Kalliope (Gr:Καλλιοπη), often spelled Calliope is the Muse of epic poetry, and the daughter of Mnemosyne and Zeus. She is believed to be Homer's muse, the inspiration of The Iliad and Odyssey. One account says Kalliope was the lover of the war god Ares, and bore him several sons: Mygdon, Edonus, Biston, and Odomantus (or Odomas), respectively the founders of Thracian tribes known as the Mygdones, Edones, Bistones, and Odomantes.
Erato (Ερατω) was one of the nine Muses who were goddesses of music, song and dance. The Muses were around primarily to entertain the Olympians. Erato was the Muse of erotic poetry and mimic imitation. Erato is often depicted holding a Lyre
Euterpe (Ευτερπη) was one of the Muses, the daughters of Mnemosyne, fathered by Zeus. Called the "Giver of delight", when later poets assigned roles to each of the Muses, she was the muse of music. In late Classical times she was named muse of lyric poetry and depicted holding a Double-Flute. A few say she invented the aulos or double-flute, though most mythographers credit Marsyas with its invention.

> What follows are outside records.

-- ==== Sys2Proof/Syntax.lean ====
section
/-! DEFINITION. The commands the block takes: one constructor for each row of spec/opcode_table.json, with the row's
operands. A command that stands for an event inside the part or on its pins carries what the event brings (what was
read, measured, received or when); log entry 2, DESIGN CHOICE. -/

namespace Sys2Proof

/-- A logical tile (R5). -/
abbrev TileId := Fin 256
/-- A register number of five bits (R226). -/
abbrev RegNo := Fin 32
/-- A predicate or short-vector register number of four bits (R226). -/
abbrev PredNo := Fin 16

/-- The guard of an instruction: negate bit and predicate number (R184). -/
structure Guard where
  neg : Bool
  pred : Fin 16
  deriving DecidableEq, Repr

/-- What host memory answers to a load (R188, R486, R489): its bytes, whether they are poisoned, or that the read failed. -/
inductive LoadAns where
  | data (v : List Byte)
  | poison
  | fault
  deriving DecidableEq, Repr

/-- Who issues a dowel operation (R383). -/
inductive DowelSrc where
  | core (t : Nat)
  | spindle (t : Nat)
  | me (t : Nat)
  | te (t ch : Nat)
  | host (port fn : Nat)
  | iod
  | peer (slot : Nat)
  deriving DecidableEq, Repr

/-- Who accesses a register (R473, R475, R762): the management controller, a host function (0 is the PF), a tile
monitor. -/
inductive RegAgent where
  | mgmt
  | host (port : Fin 2) (fn : Fin 128)
  | tile (t : Fin 256)
  deriving DecidableEq, Repr

/-- A read of host memory that the part has outstanding (R489): a load, a block, a walk, a work-order descriptor, the oldest
flush read of a port (R482). -/
inductive HostReader where
  | core (t : Fin 256)
  | te (t : Fin 256) (ch : Fin 4)
  | walk (leaf : Fin 2) (k : Fin 8)
  | queue (q : Fin 256)
  | flush (port : Fin 2)
  deriving DecidableEq, Repr

/-- The completion of such a read (R486): data, data with EP, Unsupported Request, Completer Abort. -/
inductive HostAns where
  | data (v : List Byte)
  | ep (v : List Byte)
  | ur
  | ca
  deriving DecidableEq, Repr

/-- Who sends a management command (R725): a cabinet manager with its term, or the host on a port's PF. -/
inductive MgSrc where
  | manager (b : Bool) (term : BitVec 32)
  | host (port : Fin 2)
  deriving DecidableEq, Repr

/-- A level report as a manager receives it (R688): slot, term, epoch; H(e), H(e + 1), average, highest and lowest P in
0.125 W, cords spent, KILN_STATE, shortfall. -/
structure FlueReport where
  slot : Fin 256
  term : BitVec 32
  epoch : BitVec 64
  h : BitVec 16
  hNext : BitVec 16
  avg : BitVec 16
  hi : BitVec 16
  lo : BitVec 16
  spent : BitVec 8
  kiln : BitVec 16
  short : BitVec 16
  deriving DecidableEq, Repr

/-- What travels between parts (R590). Partition numbers are the sender's and the receiver's; `build` is the build
number of the target partition as the source knows it (R388). -/
inductive PeerMsg where
  /-- ARRIVE, SET or RESET (0, 1, 2); a completion carries its block tag (R413) -/
  | dowelOp (lpart ppart : Nat) (src : DowelSrc) (rank idx op v : Nat) (build : BitVec 32) (block : Option (Nat × Nat × Nat))
  /-- register a waiter (R384), withdraw it (R386), read the dowel word (`dread`, `dtest`, polls); `id` is the number of the
  wait or request at its tile (log entry 68) -/
  | dowelWait (lpart ppart tile rank idx n id : Nat) (build : BitVec 32)
  | dowelCancel (lpart ppart tile rank idx id : Nat)
  | dowelRead (lpart ppart tile rank idx id : Nat) (build : BitVec 32)
  /-- the answer to a tile: 0 wake, 1 broken wake, 2 the word read, 3 registration not stored -/
  | dowelAnswer (tile id kind : Nat) (v : Word)
  /-- bytes of a transfer block, the poison mark of each 64-byte word they lie in; its tile, channel and number follow
  (R368, R409) -/
  | write (lpart ppart rank off : Nat) (data : List Byte) (poison : List Bool) (build : BitVec 32) (tile ch b : Nat)
  | read (lpart ppart rank off n : Nat) (build : BitVec 32) (tile ch b : Nat)
  | readReply (tile ch b : Nat) (data : List Byte) (poison : List Bool)
  /-- cabinet barriers: 0 arrive, 1 release, 2 broken release, 3 abort (R595, R596) -/
  | barrier (kind group gen aborts : Nat) (inc : BitVec 32)
  | buildNotice (part : Nat) (build : BitVec 32)
  | resetNotice (inc : BitVec 32)
  /-- the twin traffic of bookmatch (R657): kind and words -/
  | bookmatch (kind : Nat) (data : List Word)
  /-- a management packet: destination endpoint, class, words (R601) -/
  | mctp (dst cls : Nat) (data : List Word)
  deriving DecidableEq, Repr

/-- A message of a stream (R584): source and destination slots, sequence number, the source's incarnation and the
destination's as the source knows it; whether it has crossed the wrap of a ring (R578), and the dimension and direction it is
detoured in, plus for true (R581). -/
structure StreamMsg where
  src : Nat
  dst : Nat
  seq : BitVec 32
  inc : BitVec 32
  dinc : BitVec 32
  m : PeerMsg
  crossed : Bool
  det : Option (Nat × Bool)
  deriving DecidableEq, Repr

/-- A defect that self-test finds in a tile or a link and that a spare may repair (R28, R31, R36, R37, R717). -/
inductive Defect where
  /-- a row of a scratchpad bank: physical tile, bank, word -/
  | spadRow (phys : Fin 288) (bank : Fin 24) (word : Fin 2048)
  /-- a bit column of a bank's stored 576-bit word -/
  | spadCol (phys : Fin 288) (bank : Fin 24) (col : Fin 576)
  /-- a fetch word of the instruction store -/
  | istRow (phys : Fin 288) (word : Fin 16384)
  /-- a wire of a mesh or attach link: UNIT, along a column, the half of SUB[1] -/
  | meshWire (unit : Fin 356) (axis half : Bool) (wire : BitVec 18)
  /-- a wire of a bridge link -/
  | bridgeWire (link : Fin 32) (half : Bool) (wire : BitVec 18)
  /-- a transfer-engine channel to be folded onto its sibling -/
  | fold (phys : Fin 288) (ch : Fin 4)
  deriving DecidableEq, Repr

Kleio (Clio) (Κλειω) is the Muse of history. Like all the muses, she is a daughter of Zeus and Mnemosyne. She had one son, Hyacinth, with one of several kings, in various myths - with Pierus, King of Macedon, or with king Oebalus of Sparta, or with king Amyclas,progenitor of the people of Amyclae, dwellers about Sparta. Some sources say she was also the mother of Hymenaios.

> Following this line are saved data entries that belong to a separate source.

-- ==== Sys2Proof/Machine/State.lean ====
section
/-! DEFINITION. Everything the spec gives the machine to hold, as plain data, and the machine right after reset. The
structures follow the chapters; INVENTORY.md lists every field with its rule. -/

namespace Sys2Proof.Machine
open Sys2Proof

/-! ### The scalar core (ch. 5) -/

/-- What a scalar or engine access reaches once its address is device-physical (R760, R762) or host (R436). -/
inductive Target where
  /-- scratchpad of a logical tile: tile, offset (R350) -/
  | scratch (tile off : Nat)
  /-- a dowel: tile, index (R378) -/
  | dowel (tile idx : Nat)
  /-- a tile control block register: tile, offset (R767) -/
  | tcb (tile off : Nat)
  /-- the I/O-die control space: offset (R763) -/
  | io (off : Nat)
  /-- stacked memory: address in the window (R535) -/
  | stacked (a : Nat)
  /-- host memory: 64-bit address (R436) -/
  | host (a : Nat)
  /-- scratchpad of a peer part, for transfers only: slot, partition, rank, offset (R403) -/
  | peer (slot part rank off : Nat)
  /-- the issuing tile's instruction store, for transfers only (R403) -/
  | istore (tile off : Nat)
  deriving DecidableEq, Repr

/-- A pending load write: destination, value, the slot in which it lands (R186, R206). -/
structure PendLoad where
  dst : Nat
  val : Word
  due : Nat
  deriving DecidableEq, Repr

/-- The pending product write: values and the slot in which it lands (R189, R190). -/
structure PendProd where
  plo : Word
  phi : Word
  due : Nat
  deriving DecidableEq, Repr

/-- A store-buffer entry: an access of at most 8 bytes inside one aligned 8-byte unit (R195). -/
structure SbEntry where
  tgt : Target
  n : Nat
  val : Word
  deriving DecidableEq, Repr

/-- A fold record of R659. -/
structure FoldRec where
  typ : Nat
  idx : Nat
  addr : Nat
  val : Word
  deriving DecidableEq, Repr

/-- A scalar load that waits in M for its target (R188): `op` 0 to 6 as R236, 7 `svld.h`, 10 `svld.f`, 8 a `dread`, 9 a `dtest`. -/
structure RemoteLoad where
  op : Nat
  rd : Nat
  /-- the accesses it is made of: target, address the program used, bytes -/
  parts : List (Target × Nat × Nat)
  /-- bytes of the instruction -/
  size : Nat
  /-- the number of the request a `dread` or `dtest` sent (log entry 68) -/
  id : Nat
  deriving DecidableEq, Repr

/-- A `dwait` that has issued and waits (R384, R387): the peer slot and partition if it names one, tile (the rank on a
peer) and index, threshold, predicate, registered or polling, whether it only waits for a checkpoint (R667), and the number
of the wait, which its registration, its polls and their answers carry (R386; log entry 68). -/
structure DwaitRec where
  peer : Option (Nat × Nat)
  tile : Nat
  idx : Nat
  n : Nat
  pd : Nat
  registered : Bool
  ckpt : Bool
  id : Nat
  deriving DecidableEq, Repr

/-- What keeps the core from issuing (R180). -/
inductive CoreWait where
  | none
  /-- a load from another target has not returned (R188) -/
  | load (l : RemoteLoad)
  /-- an access waits for a walk (`false`) or for the service of a page fault (`true`) (R200); `sub` names the half -/
  | xlate (va sub : Nat) (fault : Bool)
  /-- a registered or polling `dwait` (R384) -/
  | dwait (d : DwaitRec)
  deriving DecidableEq, Repr

/-- The delay state in the layout of c16 to c20 (R212). -/
structure Delay where
  ctl : Word
  ld0 : Word
  ld1 : Word
  plo : Word
  phi : Word
  deriving DecidableEq, Repr

/-- The architectural state of a scalar core and its control-block registers (R177, R215). -/
structure CoreSt where
  /-- the next slot to issue in (R179) -/
  slot : Nat
  run : Bool
  halted : Bool
  pc : Word
  g : SMap Word
  /-- p0 to p15; bit 0 is never written (R178) -/
  p : BitVec 16
  plo : Word
  phi : Word
  sv : SMap SvWord
  status : Word
  epc : Word
  cause : Word
  badaddr : Word
  evec : Word
  mscratch0 : Word
  mscratch1 : Word
  ctx : Word
  fcsr : Word
  cycle : Word
  instret : Word
  tcmp : Word
  ien : Word
  ipend : Word
  mbox : Word
  dly : Delay
  halt : Delay
  loads : List PendLoad
  prod : Option PendProd
  sb : List SbEntry
  /-- drained stores whose acknowledgement has not returned (R382) -/
  unacked : List SbEntry
  /-- fetch words in the prefetch queue: address, word, and 0 for a good word, 1 uncorrectable, 2 uncorrectable by
  injection (R182, R213, R759) -/
  pq : List (Nat × Word × Nat)
  /-- the address the queue fetches next -/
  fetchPc : Nat
  wait : CoreWait
  /-- an instruction that has not issued stalls: no interrupt is taken, and a halt waits (R180, R206, R207) -/
  stalled : Bool
  inHandler : Bool
  lastCode : Nat
  accessErr : Bool
  corePc : Word
  stallPartial : Word
  stallOther : Word
  istorePage : Nat
  istoreEcc : Word
  engErr : Word
  cregSel : Word
  deriving DecidableEq, Repr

Melpomene (Μελπομένη) is the Muse of Tragedy, for which she is best known now. Her name was derived from the Greek verb melpô or melpomai meaning "to celebrate with dance and song." She is often represented with a tragic mask and wearing the cothurnus, boots traditionally worn by tragic actors. Often, she also holds a knife or club in one hand and the tragic mask in the other. She is also the mother of several of the Sirens, the divine handmaidens of Persephone who were cursed by her mother, Demeter, when they were unable to prevent the kidnapping of Persephone by Hades.
Ourania (Ancient Greek: Ουρανιη) is one of the Muse. Her spheres of influence are astronomy and astronomical writings. In this guise she was depicted pointing at a celestial globe with a rod.
Polyhymnia (Πολυμνια) is the Muse of hymns. She is daughter of Zeus and Mnemosyne.
Terpsikhore (Τερψιχορη) is the muse of Dance and goddess of sing.
When Thamyris, a bard, boasted that he could surpass the Muses in singing, the Muses blinded him and took away his musical and poetical skills.